Il rapper ha ricordato il giovane biancavillese morto sulla A18, di ritorno dal concerto di Messina
Una storia di Geolier sul proprio profilo Instagram per ricordare Davide Toscano, il 29enne di Biancavilla che, di ritorno dal concerto del rapper napoletano, è morto in un incidente sull’autostrada Messina-Catania. Un impatto violento tra l’auto del giovane e un autobus rimasto in panne con a bordo una cinquantina di altri fans, anche loro reduci dello spettacolo.
Il cantante esprime tutto il suo dispiacere per la tragedia: «Ho saputo stamattina dell’incidente al ritorno da Messina. Non riesco a non pensare a quanto la vita sia fragile. Non ci sono parole giuste in questi momenti.
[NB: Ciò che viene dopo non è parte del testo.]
-- ==== Sys2Proof/Laws/PerInstr.lean ====
section
/-! SUPPORT. The round trip as a statement about one instruction, and one lemma per constructor. -/

namespace Sys2Proof.Laws.RoundTrip

/-- Decoding the two bytes of a well-formed instruction gives it back, and what follows them is left
(30_encoding.md R100, R103). -/
def Statement (i : Instr) : Prop := i.wf = true → ∀ rest, decode (encode i ++ rest) = .ok (i, rest)

end Sys2Proof.Laws.RoundTrip

theorem Sys2Proof.Laws.RoundTrip.zero : Statement .zero := fun _ _ => rfl
theorem Sys2Proof.Laws.RoundTrip.nop : Statement .nop := fun _ _ => rfl
theorem Sys2Proof.Laws.RoundTrip.const (p : Sys2Proof.Byte) : Statement (.const p) := fun _ _ => rfl
theorem Sys2Proof.Laws.RoundTrip.get (r : Sys2Proof.RegRef) : Statement (.get r) := fun h _ => by
  simp only [Sys2Proof.encode, List.cons_append, Sys2Proof.decode, Sys2Proof.decodeToken_get, Sys2Proof.RegRef.ofParam_param r h]
  rfl
theorem Sys2Proof.Laws.RoundTrip.set (r : Sys2Proof.RegRef) : Statement (.set r) := fun h _ => by
  simp only [Sys2Proof.encode, List.cons_append, Sys2Proof.decode, Sys2Proof.decodeToken_set, Sys2Proof.RegRef.ofParam_param r h]
  rfl
theorem Sys2Proof.Laws.RoundTrip.add : Statement .add := fun _ _ => rfl
theorem Sys2Proof.Laws.RoundTrip.sub : Statement .sub := fun _ _ => rfl
theorem Sys2Proof.Laws.RoundTrip.mul : Statement .mul := fun _ _ => rfl
theorem Sys2Proof.Laws.RoundTrip.div : Statement .div := fun _ _ => rfl
theorem Sys2Proof.Laws.RoundTrip.and : Statement .and := fun _ _ => rfl
theorem Sys2Proof.Laws.RoundTrip.or : Statement .or := fun _ _ => rfl
theorem Sys2Proof.Laws.RoundTrip.xor : Statement .xor := fun _ _ => rfl
theorem Sys2Proof.Laws.RoundTrip.jump (l : Sys2Proof.Byte) : Statement (.jump l) := fun _ _ => rfl
theorem Sys2Proof.Laws.RoundTrip.jeq (l : Sys2Proof.Byte) : Statement (.jeq l) := fun _ _ => rfl
theorem Sys2Proof.Laws.RoundTrip.jneq (l : Sys2Proof.Byte) : Statement (.jneq l) := fun _ _ => rfl
theorem Sys2Proof.Laws.RoundTrip.jgt (l : Sys2Proof.Byte) : Statement (.jgt l) := fun _ _ => rfl
theorem Sys2Proof.Laws.RoundTrip.jgte (l : Sys2Proof.Byte) : Statement (.jgte l) := fun _ _ => rfl
theorem Sys2Proof.Laws.RoundTrip.jlt (l : Sys2Proof.Byte) : Statement (.jlt l) := fun _ _ => rfl
theorem Sys2Proof.Laws.RoundTrip.jlte (l : Sys2Proof.Byte) : Statement (.jlte l) := fun _ _ => rfl
theorem Sys2Proof.Laws.RoundTrip.rtn : Statement .rtn := fun _ _ => rfl
theorem Sys2Proof.Laws.RoundTrip.sleep (n : Sys2Proof.Byte) : Statement (.sleep n) := fun _ _ => rfl
theorem Sys2Proof.Laws.RoundTrip.mget (n : Sys2Proof.Byte) : Statement (.mget n) := fun _ _ => rfl
theorem Sys2Proof.Laws.RoundTrip.mset (n : Sys2Proof.Byte) : Statement (.mset n) := fun _ _ => rfl
theorem Sys2Proof.Laws.RoundTrip.sget (n : Sys2Proof.Byte) : Statement (.sget n) := fun _ _ => rfl
theorem Sys2Proof.Laws.RoundTrip.sset (n : Sys2Proof.Byte) : Statement (.sset n) := fun _ _ => rfl
theorem Sys2Proof.Laws.RoundTrip.clear (c : Sys2Proof.Byte) : Statement (.clear c) := fun _ _ => rfl
theorem Sys2Proof.Laws.RoundTrip.draw (c : Sys2Proof.Byte) : Statement (.draw c) := fun _ _ => rfl
theorem Sys2Proof.Laws.RoundTrip.shade : Statement .shade := fun _ _ => rfl
theorem Sys2Proof.Laws.RoundTrip.btn (n : Sys2Proof.Byte) : Statement (.btn n) := fun _ _ => rfl
theorem Sys2Proof.Laws.RoundTrip.btnd (n : Sys2Proof.Byte) : Statement (.btnd n) := fun _ _ => rfl
theorem Sys2Proof.Laws.RoundTrip.tone : Statement .tone := fun _ _ => rfl
theorem Sys2Proof.Laws.RoundTrip.send : Statement .send := fun _ _ => rfl
theorem Sys2Proof.Laws.RoundTrip.recv : Statement .recv := fun _ _ => rfl
theorem Sys2Proof.Laws.RoundTrip.pin (k : Sys2Proof.Byte) : Statement (.pin k) := fun _ _ => rfl
theorem Sys2Proof.Laws.RoundTrip.pout (k : Sys2Proof.Byte) : Statement (.pout k) := fun _ _ => rfl
theorem Sys2Proof.Laws.RoundTrip.save : Statement .save := fun _ _ => rfl
theorem Sys2Proof.Laws.RoundTrip.load : Statement .load := fun _ _ => rfl
theorem Sys2Proof.Laws.RoundTrip.tile : Statement .tile := fun _ _ => rfl
theorem Sys2Proof.Laws.RoundTrip.sprite : Statement .sprite := fun _ _ => rfl
theorem Sys2Proof.Laws.RoundTrip.icon : Statement .icon := fun _ _ => rfl
theorem Sys2Proof.Laws.RoundTrip.print : Statement .print := fun _ _ => rfl
end

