/-- Observe the next state. -/
def look {α : Type} (o : Host.Outcome State Fault Refusal) (f : State → α) : Option α :=
  match o with
  | .next t => some (f t)
  | _ => none

/-- Run the token whose bytes are given, at token 0 of a state, and observe. -/
def run1 {α : Type} (s : State) (o p : Byte) (f : State → α) : Option α := look (step (code s 0 [o, p])) f

/-! ## Well-formedness refuses -/

/-- Ordinal 4 is `SP` (10_state.md R21): `absent 4` stands for nothing. -/
theorem test_wf_refuses_absent_named : Instr.wf (.get (.absent 4)) = false ∧ Instr.wf (.set (.absent 12)) = false := by
  decide

theorem test_wf_accepts : Instr.wf (.get (.absent 13)) = true ∧ Instr.wf (.set (.slot .wrap)) = true := by decide

/-- Two entries of one label id, and ids that fall: no table of 10_state.md R43. -/
theorem test_wf_refuses_labels :
    Image.wf ⟨"", [], [(1, ⟨0, 0⟩), (1, ⟨0, 1⟩)], []⟩ = false ∧
      Image.wf ⟨"", [], [(2, ⟨0, 0⟩), (1, ⟨0, 1⟩)], []⟩ = false := by decide

theorem test_wf_accepts_labels : Image.wf ⟨"", [], [(0, ⟨0, 0⟩), (255, ⟨0, 1⟩)], []⟩ = true := by decide

/-! ## Decoding: a word for every constructor, written out from the table of 30_encoding.md R104 -/

theorem test_decode_idle :
    decodeTableWord 16 0b0000000010101011 = some .zero ∧
    decodeTableWord 16 0b0000000100000000 = some .nop ∧
    decodeTableWord 16 0b0010010100000000 = some .tile ∧
    decodeTableWord 16 0b0010011000000000 = some .sprite ∧
    decodeTableWord 16 0b0010011100000011 = some .icon ∧
    decodeTableWord 16 0b0010100000000000 = some .print := by
  decide

theorem test_decode_moves :
    decodeTableWord 16 0b0000001000000011 = some (.const 3) ∧
    decodeTableWord 16 0b0000001100000011 = some (.get (.slot .pcl)) ∧
    decodeTableWord 16 0b0000001100001101 = some (.get (.absent 13)) ∧
    decodeTableWord 16 0b0000010000001100 = some (.set (.slot .wrap)) ∧
    decodeTableWord 16 0b0000010011001000 = some (.set (.absent 200)) := by
  decide

theorem test_decode_arithmetic :
    decodeTableWord 16 0b0000010101110111 = some .add ∧
    decodeTableWord 16 0b0000011000000000 = some .sub ∧
    decodeTableWord 16 0b0000011100000000 = some .mul ∧
    decodeTableWord 16 0b0000100000000000 = some .div ∧
    decodeTableWord 16 0b0000100100000000 = some .and ∧
    decodeTableWord 16 0b0000101000000000 = some .or ∧
    decodeTableWord 16 0b0000101111111111 = some .xor := by
  decide

theorem test_decode_control :
    decodeTableWord 16 0b0000110000000111 = some (.jump 7) ∧
    decodeTableWord 16 0b0000110100000001 = some (.jeq 1) ∧
    decodeTableWord 16 0b0000111000000001 = some (.jneq 1) ∧
    decodeTableWord 16 0b0000111100000001 = some (.jgt 1) ∧
    decodeTableWord 16 0b0001000000000001 = some (.jgte 1) ∧
    decodeTableWord 16 0b0001000100000001 = some (.jlt 1) ∧
    decodeTableWord 16 0b0001001011111111 = some (.jlte 255) ∧
    decodeTableWord 16 0b0001001100000000 = some .rtn ∧
    decodeTableWord 16 0b0001010000000011 = some (.sleep 3) := by
  decide

theorem test_decode_access :
    decodeTableWord 16 0b0001010111111111 = some (.mget 255) ∧
    decodeTableWord 16 0b0001011000100101 = some (.mset 37) ∧
    decodeTableWord 16 0b0001011100000011 = some (.sget 3) ∧
    decodeTableWord 16 0b0001100000000010 = some (.sset 2) := by
  decide

theorem test_decode_peripheral :
    decodeTableWord 16 0b0001100100000010 = some (.clear 2) ∧
    decodeTableWord 16 0b0001101000000001 = some (.draw 1) ∧
    decodeTableWord 16 0b0001101100000000 = some .shade ∧
    decodeTableWord 16 0b0001110000000011 = some (.btn 3) ∧
    decodeTableWord 16 0b0001110100000000 = some (.btnd 0) ∧
    decodeTableWord 16 0b0001111000000000 = some .tone ∧
    decodeTableWord 16 0b0001111100000000 = some .send ∧
    decodeTableWord 16 0b0010000000000000 = some .recv ∧
    decodeTableWord 16 0b0010000100010000 = some (.pin 16) ∧
    decodeTableWord 16 0b0010001000000000 = some (.pout 0) ∧
    decodeTableWord 16 0b0010001100000000 = some .save ∧
    decodeTableWord 16 0b0010010000000000 = some .load := by
  decide

theorem test_decode_unassigned : decodeTableWord 16 0x2900 = none ∧ decodeTableWord 16 0xFF12 = none := by decide

theorem test_decode_truncated : decode [0x02] = .error .truncated := rfl

/-- The program of S1 (95_test_vectors.md): the encoder's bytes. -/
theorem test_encode_s1 : (encode (.const 3) ++ encode (.const 4) ++ encode .add) = [0x02, 0x03, 0x02, 0x04, 0x05, 0x00] := by
  decide

/-- The placed word is the one the next step fetches. -/
theorem test_withFetchWord : step (State.reset.withFetchWord 16 0x0203) =
    exec (.const 3) (State.reset.withFetchWord 16 0x0203).advance := rfl

/-! ## The cycle (V-CYC) -/

theorem test_cyc_1_nop : look (step (code base 7 [0x01, 0x00])) State.pc = some 8 := by decide

theorem test_cyc_2_stall :
    look (step ((code base 5 [0x02, 0x09]).setRaw .slp 3)) (fun t => (t.pc, t.raw .slp, t.raw .sp)) =
      some (5, 2, 0) := by decide

theorem test_cyc_4_origin_reset : look (step (code base 3 [0x00, 0xAB])) State.pc = some 0 := by decide

theorem test_cyc_5_unassigned :
    look (step (code (stack [1, 2]) 3 [0xFF, 0x12])) (fun t => (t.pc, t.raw .sp, t.memRead 0, t.memRead 1)) =
      some (4, 2, 1, 2) := by decide

theorem test_cyc_6_first_unassigned : look (step (code base 1 [0x29, 0x00])) State.pc = some 2 := by decide

theorem test_cyc_7_beyond_storage : look (step ((base.setRaw .pch 128).setRaw .pcl 0)) State.pc = some 0 := by decide

theorem test_cyc_8_last_token : look (step (code base 32767 [0x01, 0x00])) State.pc = some 32768 := by decide

theorem test_cyc_10_stopped : step State.reset = .next State.reset := rfl

/-! ## Instructions -/

/-- The labels and the return pointer of V-JMP. -/
def jumper (s : State) : State := { s.setRaw .rpl 77 with labels := [(0, ⟨0, 0⟩), (1, ⟨0, 9⟩), (2, ⟨128, 0⟩)] }

theorem test_const_mov_2 :
    run1 (wrapped base) 0x02 0xFF (fun t => (t.memRead 0, t.raw .sp)) = some (255, 1) := by
  decide

theorem test_const_mov_3 :
    run1 (base.setRaw .sp 255) 0x02 0x08 (fun t => (t.memRead 255, t.raw .sp)) = some (8, 0) := by
  decide

theorem test_get_mov_7 :
    run1 (poke base 0 [77]) 0x03 0x0D (fun t => (t.memRead 0, t.raw .sp)) = some (0, 1) := by
  decide

theorem test_get_mov_8 :
    run1 (wrapped (base.setRaw .a 255)) 0x03 0x00 (fun t => (t.memRead 0, t.raw .a)) = some (0, 255) := by
  decide

theorem test_set_mov_12 :
    run1 (wrapped (stack [255])) 0x04 0x0C (fun t => (t.raw .wrap, t.raw .sp)) = some (0, 0) := by
  decide

theorem test_set_mov_13 :
    run1 (stack [1, 2, 100]) 0x04 0x04 (fun t => (t.raw .sp)) = some 100 := by
  decide

theorem test_add_3 :
    run1 (stack [5]) 0x05 0x00 (fun t => (t.memRead 255, t.raw .sp, t.memRead 0)) = some (5, 0, 5) := by
  decide

theorem test_add_wrap :
    run1 (wrapped (stack [254, 1])) 0x05 0x00 (fun t => (t.memRead 0, t.raw .sp, t.memRead 1)) = some (0, 1, 1) := by
  decide

theorem test_sub_clamp :
    run1 (stack [3, 5]) 0x06 0x00 (fun t => (t.memRead 0, t.raw .sp)) = some (0, 1) := by
  decide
Vi prego state attenti, la vita è troppo preziosa. Ho fatto una preghiera per loro, fatela anche voi».
Davide Toscano aveva partecipato al concerto assieme alla figlia di 6 anni, rimasta ferita ma non in pericolo di vita. Sul suo profilo Facebook diverse clip di una serata passata con la bambina a cantare le canzoni del loro cantante preferito. Immagini di felicità e amore tra padre e figlia. Poi, il ritorno a casa. All’interno della galleria tra Taormina e Giardini Naxsos l’impatto violento tra la Fiat di Toscano e l’autobus che era fermo sulla corsia di marcia. Per il giovane biancavillese – conosciuto come un lavoratore instancabile e appassionato di bodybuilding – non c’è stato nulla fare.